Today, after a whole lot of steps in between, the Schoepfers share the efforts of running one of Orange County’s great breweries. Brian does all its welding, fabrication work and brewing. His wife Kelly handles the less-fun paperwork, among myriad other things. For 2016, Valiant plans to release 29 different beers, including a major refresh to their core lineup. Those plans for 2016 kick off with the release of Chernyy Medved—an exclusive to The Rare Beer Club.®
This month’s featured selection of Chernyy Medved was especially interesting in terms of its core notes, layering additions of vanilla and cherries against the chocolate core of a Russian-style imperial stout.

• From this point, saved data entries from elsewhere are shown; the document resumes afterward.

/-- A lane's BTAPP or BTREL at the slice (R360, R361). -/
def State.tableLane (s : State) (x : Ctx) (rel : Bool) (l : Nat) : TableTurn :=
  let a := x.value l x.f.a 2 .int
  let b := BitVec.ofNat 32 (x.value l x.f.b 1 .int)
  let w := s.tabWho x.core
  let due := x.e + s.courierRow x.core false a
  let taken := fun (s : State) => (s.pend x.core x.slot l x.f.dst 1 x.tag false).modThread x.core x.slot l
    fun t => { t with workDone := max t.workDone due }
  let stops := fun (c va : Nat) =>
    match tabWaits c with
    | some n => (⟨s.tabAsk c va, false, some n⟩ : TableTurn)
    | none => ⟨s.faultLane x.core x.slot l c (BitVec.ofNat 64 va) x.pc, false, none⟩
  match (taken s).openTable w a Need.both with
  | .error (c, va) => stops c va
  | .ok (t, s') =>
    let run := fun (r : TabRes Word) =>
      match r with
      | .error (c, va) => stops c va
      | .ok (st, s'') => ⟨s''.deliver x.core x.slot l x.tag due [st], s'.tabDemoted w t, none⟩
    if rel then
      match t.relCount w.part b with
      | .error st => run (.ok (st, s'))
      | .ok k =>
        if s'.appending t.hpa then
          ⟨{ s' with tableWaits := s'.tableWaits ++
              [{ core := x.core, launch := w.launch, team := (s'.core x.core).sideD.team,
                 thread := (x.thread l).index, dst := x.dstReg, tag := x.tag, table := BitVec.ofNat 64 a,
                 hpa := t.hpa, count := k, slot := x.slot, lane := l, pc := x.pc }] }, s'.tabDemoted w t, none⟩
        else run (s'.btrelRun w t k)
    else run (match s'.btapp w t b with
      | .ok (st, s'') => .ok (st, if st.toNat % 256 = stOk then s''.trackTable x.core (BitVec.ofNat 64 a) else s'')
      | e => e)

/-- The lanes of a table instruction in ascending order, up to one that is kept back (R360): the lanes left at
their instruction, and how long. -/
def State.tableLanes (s : State) (x : Ctx) (rel : Bool) : List Nat → Bool → State × Bool × List Nat × Nat
  | [], d => (s, d, [], 0)
  | l :: ls, d =>
    let r := s.tableLane x rel l
    match r.left with
    | some n => (r.s, d, l :: ls, n)
    | none => r.s.tableLanes x rel ls (d || r.demoted)

/-- One more publication executed at the ceiling (R370). -/
def State.countDemoted (s : State) (part : Nat) (b : Bool) : State :=
  if b then s.modPart part fun p => { p with demoted := p.demoted + 1 } else s

/-- BTAPP and BTREL (R361). -/
def State.tableOp (s : State) (sh : Shape) (f : Fields) (rel : Bool) : State :=
  let (x, s) := s.begin sh f
  let lv := x.levelTraps
  let ts := lv ++ misaligned 128 ((x.without lv).map fun l => (l, BitVec.ofNat 64 (x.value l f.a 2 .int)))
  let (s, dem, left, n) := s.tableLanes x rel (x.without ts) false
  let s := (s.finishWait x ts (left.map fun l => (l, .answer)) false []).leaveLanes x left n
  s.countDemoted (s.corePart x.core) dem

/-- A failing access of a job or of a waiting BTREL is raised by its lane (R360). -/
def State.laneFault (s : State) (core slot lane cause va : Nat) (pc : DWord) : State :=
  s.schedule (s.now + officeTime core) (.terminalFaultArrival (s.core core).sideD.launch
    { cause := BitVec.ofNat 8 cause, flags := 0, addr := BitVec.ofNat 64 va, pc := pc,
      core := BitVec.ofNat 16 core, slot := BitVec.ofNat 8 slot, lane := BitVec.ofNat 8 lane })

The fact that this combo works—relative to, say, gose with eucalyptus—shouldn’t be shocking. It actually got me thinking about another release we’d had in The Rare Beer Club earlier this year: the Wekken Sour collab from Left Hand and De Proef, which is a blend of imperial stout and Flemish sour. Think about it: what top notes did that sour add?
Brightening red-fruit character. Notes approximating vanilla from the oak aging. (The fact of Chernny Medved having pine and smoked wood appearing as tertiary notes doesn’t hurt the comparison). Both beers have as foundational points the cherries, the vanilla and the stout.
Of course this works. Vanilla plays well with fruits, and especially in cherry form, in a variety of ways: cherry cheesecake, cherry-vanilla ice cream—even, getting closer to stout turf, in the myriad cherry-vanilla colas in existence. Add in that robust chocolate of a heavier stout core, and we’re in the narrower neighborhood of milk chocolate-covered cherries and a classic ice cream sundae. Even for core stouts with profiles deviating well beyond chocolate, aspects of caramel (similarly friendly to fruits and vanilla) and cola (per above) fill in any space just fine.
Stouts with vanilla-bean additions aren’t as tough to track down (with the majority of vanilla additions going into some sort of stout or porter base). Both Cycle and Cigar City in Florida have multiple vanilla-and-cherry versions of their darker offerings. Alaskan Brewing’s got an occasional baltic porter in its Pilot Series, brewed with black cherries and whole vanilla bean. Others—Ballast Point, Deschutes, Stone—offer up cherry-vanilla options in limited supply.